The algorithm has the following steps:
- Sort the points according to their x coordinates.
- For each half of the set, recursively find the closest pair.
- Let d be the minimum distance obtained between a point in the left subset and a point in the right subset.
- Combine the two closest pairs obtained from the left and right subsets (from the recursive calls).
- Check the strip with width d centred at the middle x-coordinate of the closest pair of the boundary lines, for pairs of points closer than d apart. If there is a pair within d, return the closest pair.
Step-by-step Explanation
- The algorithm requires the points to be given as an array, sorted based on their x-coordinate.
- For the given points, the algorithm recursively divides the points into two halves based on their x-coordinate.
- The recursion continues until the number of points becomes too small for partitioning.
- Then, the closest points in the adjacency are considered and their distance is computed.
- Points with a distance below the threshold will be excluded from the final result.
- The points are sorted based on their y-coordinates, allowing us to quickly find the closest pair in the vertical strip of points near the dividing line.
- Check whether the minimum distance obtained in each of the subproblems less than the distance across the center strip. Combine the answers obtained from each subproblem.
Complexity Analysis
Let’s assume that the given set of points has n points.
The algorithm sorts the points according to their x-coordinates, which takes O(n lg n) time. The algorithm uses a divide-and-conquer approach in which half of the points are assigned to the left and right independently.
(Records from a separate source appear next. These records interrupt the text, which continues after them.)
-- ==== Sys2Proof/Laws/TouchShared.lean ====
section
/-! SUPPORT. Which parts of the state the operations that several blocks share change (see TouchBase). -/

-- One theorem after the other: elaborated side by side, their many small side proofs make Lean start hundreds of threads.
set_option Elab.async false

namespace Sys2Proof.Machine

open Sys2Proof

theorem commitEnd_touch (e : CommitEnd) (s : State) : Touches [.regs, .nvq, .upd, .cus] s (commitEnd e s) := by
  unfold commitEnd
  repeat' (first | with_reducible exact Touches.refl _ _ | dsimp only | with_reducible apply Touches.ite ?_ ?_
                 | with_reducible apply Touches.trans ?_ (Touches.mono (finishCmd_touch ..) (by decide))
                 | with_reducible apply Touches.trans ?_ (Touches.mono (taskEnd_touch ..) (by decide))
                 | simp only [touches_mk]; with_reducible refine Touches.made (h := ?_) | (split))

theorem setPp_touch (b : Bool) (s : State) : Touches [.nvq] s (setPp b s) := by
  unfold setPp
  repeat' (first | with_reducible exact Touches.refl _ _ | dsimp only
                 | simp only [touches_mk]; with_reducible refine Touches.made (h := ?_))

theorem abandonActivation_touch (e : CommitEnd) (s : State) : Touches [.regs, .nvq, .upd, .cus] s (abandonActivation e s) := by
  unfold abandonActivation
  repeat' (first | with_reducible exact Touches.refl _ _ | dsimp only
                 | with_reducible apply Touches.trans ?_ (Touches.mono (wr_touch _ _ _ _) (by decide))
                 | with_reducible apply Touches.trans ?_ (Touches.mono (commitEnd_touch ..) (by decide))
                 | with_reducible apply Touches.trans ?_ (Touches.mono (setPp_touch ..) (by decide))
                 | simp only [touches_mk]; with_reducible refine Touches.made (h := ?_))

theorem pairLostActivation_touch (s : State) : Touches [.regs, .nvq, .upd, .cus] s (pairLostActivation s) := by
  unfold pairLostActivation
  repeat' (first | with_reducible exact Touches.refl _ _ | dsimp only | with_reducible apply Touches.ite ?_ ?_
                 | with_reducible apply Touches.trans ?_ (Touches.mono (abandonActivation_touch ..) (by decide))
                 | with_reducible apply Touches.trans ?_ (Touches.mono (putSel_touch ..) (by decide))
                 | simp only [touches_mk]; with_reducible refine Touches.made (h := ?_) | (intro _) | (split))

theorem clearFw_touch (k : Nat) (s : State) : Touches [.upd] s (clearFw k s) := by
  unfold clearFw
  repeat' (first | with_reducible exact Touches.refl _ _ | dsimp only | with_reducible apply Touches.ite ?_ ?_
                 | with_reducible apply Touches.trans ?_ (Touches.mono (putFw_touch ..) (by decide))
                 | simp only [touches_mk]; with_reducible refine Touches.made (h := ?_) | (intro _) | (split))

theorem deltaRefuse_touch (e : Nat) (s : State) : Touches [.regs, .upd] s (deltaRefuse e s) := by
  unfold deltaRefuse
  repeat' (first | with_reducible exact Touches.refl _ _ | dsimp only | with_reducible apply Touches.ite ?_ ?_
                 | with_reducible apply Touches.trans ?_ (Touches.mono (clearFw_touch ..) (by decide))
                 | with_reducible apply Touches.trans ?_ (Touches.mono (wr_touch _ _ _ _) (by decide))
                 | simp only [touches_mk]; with_reducible refine Touches.made (h := ?_) | (intro _) | (split))

theorem deltaEnd_touch (i : FwImage) (s : State) : Touches [.regs, .upd] s (deltaEnd i s) := by
  unfold deltaEnd
  repeat' (first | with_reducible exact Touches.refl _ _ | dsimp only
                 | with_reducible apply Touches.trans ?_ (Touches.mono (wr_touch _ _ _ _) (by decide))
                 | with_reducible apply Touches.trans ?_ (Touches.mono (putFw_touch ..) (by decide))
                 | simp only [touches_mk]; with_reducible refine Touches.made (h := ?_))

theorem deltaFail_touch (e : Nat) (s : State) : Touches [.regs, .upd] s (deltaFail e s).2 := by
  unfold deltaFail
  repeat' (first | with_reducible exact Touches.refl _ _ | dsimp only | with_reducible apply Touches.ite ?_ ?_
                 | with_reducible apply Touches.trans ?_ (Touches.mono (deltaRefuse_touch ..) (by decide))
                 | simp only [touches_mk]; with_reducible refine Touches.made (h := ?_) | (intro _) | (split))

theorem deltaFail_touch' {e : Nat} {s : State} {av : PieceEnd} {tv : State} (h : deltaFail e s = (av, tv)) : Touches
    [.regs, .upd] s tv := by
  have := deltaFail_touch e s; rw [h] at this; exact this

theorem deltaWritten_touch (r : DeltaRun) (s : State) : Touches [.regs, .upd] s (deltaWritten r s).2 := by
  unfold deltaWritten
  repeat' (first | with_reducible exact Touches.refl _ _ | dsimp only | with_reducible apply Touches.ite ?_ ?_
                 | with_reducible apply Touches.trans ?_ (Touches.mono (wr_touch _ _ _ _) (by decide))
                 | with_reducible apply Touches.trans ?_ (Touches.mono (deltaFail_touch ..) (by decide))
                 | with_reducible apply Touches.trans ?_ (Touches.mono (deltaFail_touch' (by assumption)) (by decide))
                 | with_reducible apply Touches.trans ?_ (Touches.mono (deltaEnd_touch ..) (by decide))
                 | simp only [touches_mk]; with_reducible refine Touches.made (h := ?_) | (intro _) | (split))

theorem deltaWritten_touch' {r : DeltaRun} {s : State} {av : PieceEnd} {tv : State} (h : deltaWritten r s = (av, tv)) :
    Touches [.regs, .upd] s tv := by
  have := deltaWritten_touch r s; rw [h] at this; exact this

theorem deltaPiece_touch (p : Piece) (s : State) : Touches [.regs, .upd] s (deltaPiece p s).2 := by
  unfold deltaPiece
  repeat' (first | with_reducible exact Touches.refl _ _ | dsimp only | with_reducible apply Touches.ite ?_ ?_
                 | with_reducible apply Touches.trans ?_ (Touches.mono (deltaFail_touch ..) (by decide))
                 | with_reducible apply Touches.trans ?_ (Touches.mono (deltaFail_touch' (by assumption)) (by decide))
                 | with_reducible apply Touches.trans ?_ (Touches.mono (deltaWritten_touch ..) (by decide))
                 | with_reducible apply Touches.trans ?_ (Touches.mono (deltaWritten_touch' (by assumption)) (by decide))
                 | simp only [touches_mk]; with_reducible refine Touches.made (h := ?_) | (intro _) | (split))

theorem deltaPiece_touch' {p : Piece} {s : State} {av : PieceEnd} {tv : State} (h : deltaPiece p s = (av, tv)) : Touches
    [.regs, .upd] s tv := by
  have := deltaPiece_touch p s; rw [h] at this; exact this

theorem startDelta_touch (owner source : Nat) (s : State) : Touches [.regs, .upd] s (startDelta owner source s) := by
  unfold startDelta
  repeat' (first | with_reducible exact Touches.refl _ _ | dsimp only | with_reducible apply Touches.ite ?_ ?_
                 | with_reducible apply Touches.trans ?_ (Touches.mono (clearFw_touch ..) (by decide))
                 | with_reducible apply Touches.trans ?_ (Touches.mono (wr_touch _ _ _ _) (by decide))
                 | with_reducible apply Touches.trans ?_ (Touches.mono (putSel_touch ..) (by decide))
                 | simp only [touches_mk]; with_reducible refine Touches.made (h := ?_) | (intro _) | (split))

theorem twimaDownload_touch (owner : Nat) (p : Piece) (s : State) : Touches [.cfg, .upd] s (twimaDownload owner p s).2 := by
  unfold twimaDownload
  repeat' (first | with_reducible exact Touches.refl _ _ | dsimp only | with_reducible apply Touches.ite ?_ ?_
                 | with_reducible apply Touches.trans ?_ (Touches.mono (twimaPiece_touch ..) (by decide))
                 | with_reducible apply Touches.trans ?_ (Touches.mono (twimaPiece_touch' (by assumption)) (by decide))
                 | simp only [touches_mk]; with_reducible refine Touches.made (h := ?_) | (intro _) | (split))

theorem twimaDownload_touch' {owner : Nat} {p : Piece} {s : State} {av : PieceEnd} {tv : State} (h : twimaDownload owner
    p s = (av, tv)) : Touches [.cfg, .upd] s tv := by
  have := twimaDownload_touch owner p s; rw [h] at this; exact this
Therefore, we can describe the running time of the algorithm as follows:
- T(n) = 2 T(n/2) + O(n)
We have to find the closest pair in the entire set by merging the closest pair in both the right and left parts. It takes O(n) time to combine the two solutions.
The time complexity of the algorithm can be expressed as:
- T(n) = 2T(n/2) + n + O(n)
- T(n) = 2T(n/2) + O(n)
Using the Master theorem, we can conclude that the above recurrence relation’s time complexity is O(nlogn).
Therefore, the total time complexity of the algorithm will become O(n log n). The space complexity of the algorithm is also O(n), as we are sorting and combining the points by the highest and lowest variables.
The algorithm is effective in eliminating all but closest-pair candidates within the strip, which results in a relatively small number of candidates. It is robust and works well even for large data sets.